== PROVIDED RECORDS

theorem gotClose_k {c total : Nat} {d : Dev}
    (sB : Blk.sub [.out, .free, .pipes, .vault, .cat, .ciph, .hif, .tango, .repl, .bpm, .mca, .dma,
      .evr] L = true) (kD : Keeps L D d) :
    Keeps L D (gotClose c total d) := by
  unfold gotClose
  with_reducible repeat' (first
      | exact kD | exact Blk.le (by decide) sB | assumption | apply onRepl_k | apply settleRepl_k | split | dsimp only)

theorem gotError_k {c status : Nat} {d : Dev}
    (sB : Blk.sub [.out, .vault, .cat, .hif, .repl, .bpm, .dma] L = true) (kD : Keeps L D d) :
    Keeps L D (gotError c status d) := by
  unfold gotError
  with_reducible repeat' (first
      | exact kD | exact Blk.le (by decide) sB | assumption | apply endAccept_k | apply endSend_k | split | dsimp only)

theorem rHello_k {c : Nat} {m : Hello} {d : Dev}
    (sB : Blk.sub [.out, .vault, .cat, .ciph, .hif, .rdma, .repl, .bpm, .dma, .evr] L = true) (kD : Keeps L D d) :
    Keeps L D (rHello c m d) := by
  unfold rHello
  with_reducible repeat' (first
      | exact kD | exact Blk.le (by decide) sB | assumption | apply failSession_k | apply keySession_k | apply logEvent_k
      | apply onRepl_k | split | apply upd_repl | dsimp only)

theorem rConfirm_k {c : Nat} {auth : Bool} {d : Dev}
    (sB : Blk.sub [.out, .cat, .ciph, .hif, .repl, .dma, .evr] L = true) (kD : Keeps L D d) :
    Keeps L D (rConfirm c auth d) := by
  unfold rConfirm
  with_reducible repeat' (first
      | exact kD | exact Blk.le (by decide) sB | assumption | apply logEvent_k | apply onRepl_k | apply replMsg_k | split
      | (apply mapGetD_k; intro _) | dsimp only)

/-! ## Feed -/

theorem judgeClaim_k {r : JRec} {d : Dev}
    (sB : Blk.sub [.out, .vault, .cat, .ciph, .hif, .tango, .mca, .dma, .evr] L = true) (kD : Keeps L D d) :
    Keeps L D (judgeClaim r d) := by
  unfold judgeClaim
  with_reducible repeat' (first
      | exact kD | exact Blk.le (by decide) sB | assumption | apply applyRec_k | apply claimPeriod_k | apply onTango_k
      | apply onVault_k | apply tangoSend_k | split | dsimp only)

theorem partnerFrees_k {d : Dev} (sB : Blk.sub [.vault] L = true) (kD : Keeps L D d) :
    Keeps L D (partnerFrees d) := by
  unfold partnerFrees
  with_reducible repeat' (first | exact kD | exact Blk.le (by decide) sB | assumption | apply onVault_k | split | dsimp only)

theorem commitShared_k {o : OpenRec} {d : Dev}
    (sB : Blk.sub [.vault, .cat, .dgst, .repl] L = true) (kD : Keeps L D d) :
    Keeps L D (commitShared o d) := by
  unfold commitShared
  with_reducible repeat' (first
      | exact kD | exact Blk.le (by decide) sB | assumption | apply commitRec_k | split | (apply mapGetD_k; intro _)
      | dsimp only)

theorem mirrorRec_k {r : JRec} {st : Option GState} {crcOk : Bool} {d : Dev}
    (sB : Blk.sub [.out, .vault, .cat, .disk, .ciph, .dgst, .hif, .tango, .ih, .repl, .mca, .dma,
      .evr] L = true) (kD : Keeps L D d) :
    Keeps L D (mirrorRec r st crcOk d) := by
  unfold mirrorRec
  with_reducible repeat' (first
      | exact kD | exact Blk.le (by decide) sB | assumption | apply commitShared_k | apply judgeClaim_k | apply onTango_k
      | apply partnerFrees_k | apply relabel_k | apply tangoSend_k | (apply each_k; intro _ _ _) | split | apply upd_ih
      | (apply Keeps.fstOf; assumption) | dsimp only)

theorem mirrorAck_k {j : Nat} {d : Dev}
    (sB : Blk.sub [.out, .free, .sl, .lg, .pipes, .vault, .vcnt, .cat, .disk, .ciph, .dgst, .hif, .tango, .ih, .repl, .bpm,
      .mca, .dma, .evr] L = true) (kD : Keeps L D d) :
    Keeps L D (mirrorAck j d) := by
  unfold mirrorAck
  with_reducible repeat' (first
      | exact kD | exact Blk.le (by decide) sB | assumption | apply onTango_k | apply onVault_k | apply retireReady_k | split
      | dsimp only)

theorem claimVerdict_k {layout period jseq : Nat} {refused : Bool} {d : Dev}
    (sB : Blk.sub [.out, .vault, .cat, .ciph, .hif, .tango, .mca, .dma, .evr] L = true) (kD : Keeps L D d) :
    Keeps L D (claimVerdict layout period jseq refused d) := by
  unfold claimVerdict
  with_reducible repeat' (first
      | exact kD | exact Blk.le (by decide) sB | assumption | apply claimPeriod_k | apply onVault_k | split | dsimp only)

theorem ckptDone_k {c : Ckpt} {d : Dev}
    (sB : Blk.sub [.out, .free, .sl, .lg, .pipes, .vault, .cat, .ciph, .dgst, .hif, .tango, .bpm, .mca, .dma,
      .evr] L = true) (kD : Keeps L D d) :
    Keeps L D (ckptDone c d) := by
  unfold ckptDone
  with_reducible repeat' (first
      | exact kD | exact Blk.le (by decide) sB | assumption | apply noteCkpt_k | apply onTango_k | split | dsimp only)

theorem ledgerEnt_k {x : LedgerEnt} {d : Dev}
    (sB : Blk.sub [.out, .lg, .cat, .hif, .ih, .dma, .evr] L = true) (kD : Keeps L D d) :
    Keeps L D (ledgerEnt x d) := by
  unfold ledgerEnt
  with_reducible repeat' (first
      | exact kD | exact Blk.le (by decide) sB | assumption | apply logEvent_k | apply onLedger_k | split | apply upd_ih
      | dsimp only)

theorem healReq_k {seq : W64} {reqId : W32} {g : Fin 4} {count : Nat} {first : W32} {sid : W16} {d : Dev}
    (sB : Blk.sub [.out, .cat, .ciph, .hif, .tango, .ih, .dma, .evr] L = true) (kD : Keeps L D d) :
    Keeps L D (healReq seq reqId g count first sid d) := by
  unfold healReq
  with_reducible repeat' (first
      | exact kD | exact Blk.le (by decide) sB | assumption | apply roleRefuse_k | apply tangoSend_k | split | apply upd_ih
      | dsimp only)

theorem healSlot_k {g : Fin 4} {gsn : W32} {s : Slot} {d : Dev}
    (sB : Blk.sub [.out, .sl, .lg, .cat, .hif, .dma, .evr] L = true) (kD : Keeps L D d) :
    Keeps L D (healSlot g gsn s d) := by
  unfold healSlot
  with_reducible repeat' (first
      | exact kD | exact Blk.le (by decide) sB | assumption | apply logEvent_k | apply onGroup_k | apply onLedger_k | split
      | (apply mapGetD_k; intro _) | dsimp only)

theorem healDone_k {reqId : W32} {g : Fin 4} {count : Nat} {first : W32} {held : W64} {slots : List Slot} {d : Dev}
    (sB : Blk.sub [.out, .free, .sl, .lg, .pipes, .vault, .cat, .ciph, .dgst, .hif, .tango, .bpm, .mca, .dma,
      .evr] L = true) (kD : Keeps L D d) :
    Keeps L D (healDone reqId g count first held slots d) := by
  unfold healDone
  with_reducible repeat' (first
      | exact kD | exact Blk.le (by decide) sB | assumption | apply consume_k | apply dropHeal_k | apply healSlot_k
      | (apply each_k; intro _ _ _) | split | (apply Keeps.fstOf; assumption) | dsimp only)

theorem driveNotice_k {slot action : Nat} {d : Dev}
    (sB : Blk.sub [.out, .free, .vault, .cat, .ciph, .hif, .tango, .mca, .dma, .evr] L = true) (kD : Keeps L D d) :
    Keeps L D (driveNotice slot action d) := by
  unfold driveNotice
  with_reducible repeat' (first
      | exact kD | exact Blk.le (by decide) sB | assumption | apply failDrive_k | apply onDrive_k | apply registerDrive_k
      | apply retryHeld_k | apply tangoSend_k | split | dsimp only)

theorem learnVolume_k {r : OpenReq} {kcv dkcv : W32} {d : Dev} (sB : Blk.sub [.cat] L = true) (kD : Keeps L D d) :
    Keeps L D (learnVolume r kcv dkcv d) := by
  unfold learnVolume
  with_reducible repeat' (first | exact kD | exact Blk.le (by decide) sB | assumption | apply onCat_k | split | dsimp only)

theorem takePart_k {r : OpenReq} {kcv dkcv : W32} {id part : Nat} {d : Dev}
    (sB : Blk.sub [.out, .vault, .cat, .ciph, .dgst, .hif, .tango, .mca, .dma, .evr] L = true) (kD : Keeps L D d) :
    Keeps L D (takePart r kcv dkcv id part d) := by
  unfold takePart
  with_reducible repeat' (first
      | exact kD | exact Blk.le (by decide) sB | assumption | apply learnVolume_k | apply openTake_k | apply tangoSend_k
      | split | (apply mapGetD_k; intro _) | dsimp only)

theorem takePartAck_k {id status : Nat} {d : Dev}
    (sB : Blk.sub [.out, .vault, .cat, .ciph, .dgst, .hif, .tango, .mca, .dma, .evr] L = true) (kD : Keeps L D d) :
    Keeps L D (takePartAck id status d) := by
  unfold takePartAck
  with_reducible repeat' (first
      | exact kD | exact Blk.le (by decide) sB | assumption | apply complete_k | apply giveBack_k | apply onTango_k
      | apply takeIsOpen_k | apply unholdMr_k | split | dsimp only)

theorem triggerFwd_k {r : TrigRec} {id : Nat} {d : Dev}
    (sB : Blk.sub [.out, .vault, .cat, .ciph, .hif, .tango, .mca, .dma, .evr] L = true) (kD : Keeps L D d) :
    Keeps L D (triggerFwd r id d) := by
  unfold triggerFwd
  with_reducible repeat' (first
      | exact kD | exact Blk.le (by decide) sB | assumption | apply onTango_k | apply pinTrigger_k | split
      | (apply Keeps.fstOf; assumption) | dsimp only)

====

= REQUIRED ACTION =
Every line above that holds the word "layout" is to be found and copied.

= OUTPUT FOR THIS TASK =
theorem claimVerdict_k {layout period jseq : Nat} {refused : Bool} {d : Dev}
    Keeps L D (claimVerdict layout period jseq refused d) := by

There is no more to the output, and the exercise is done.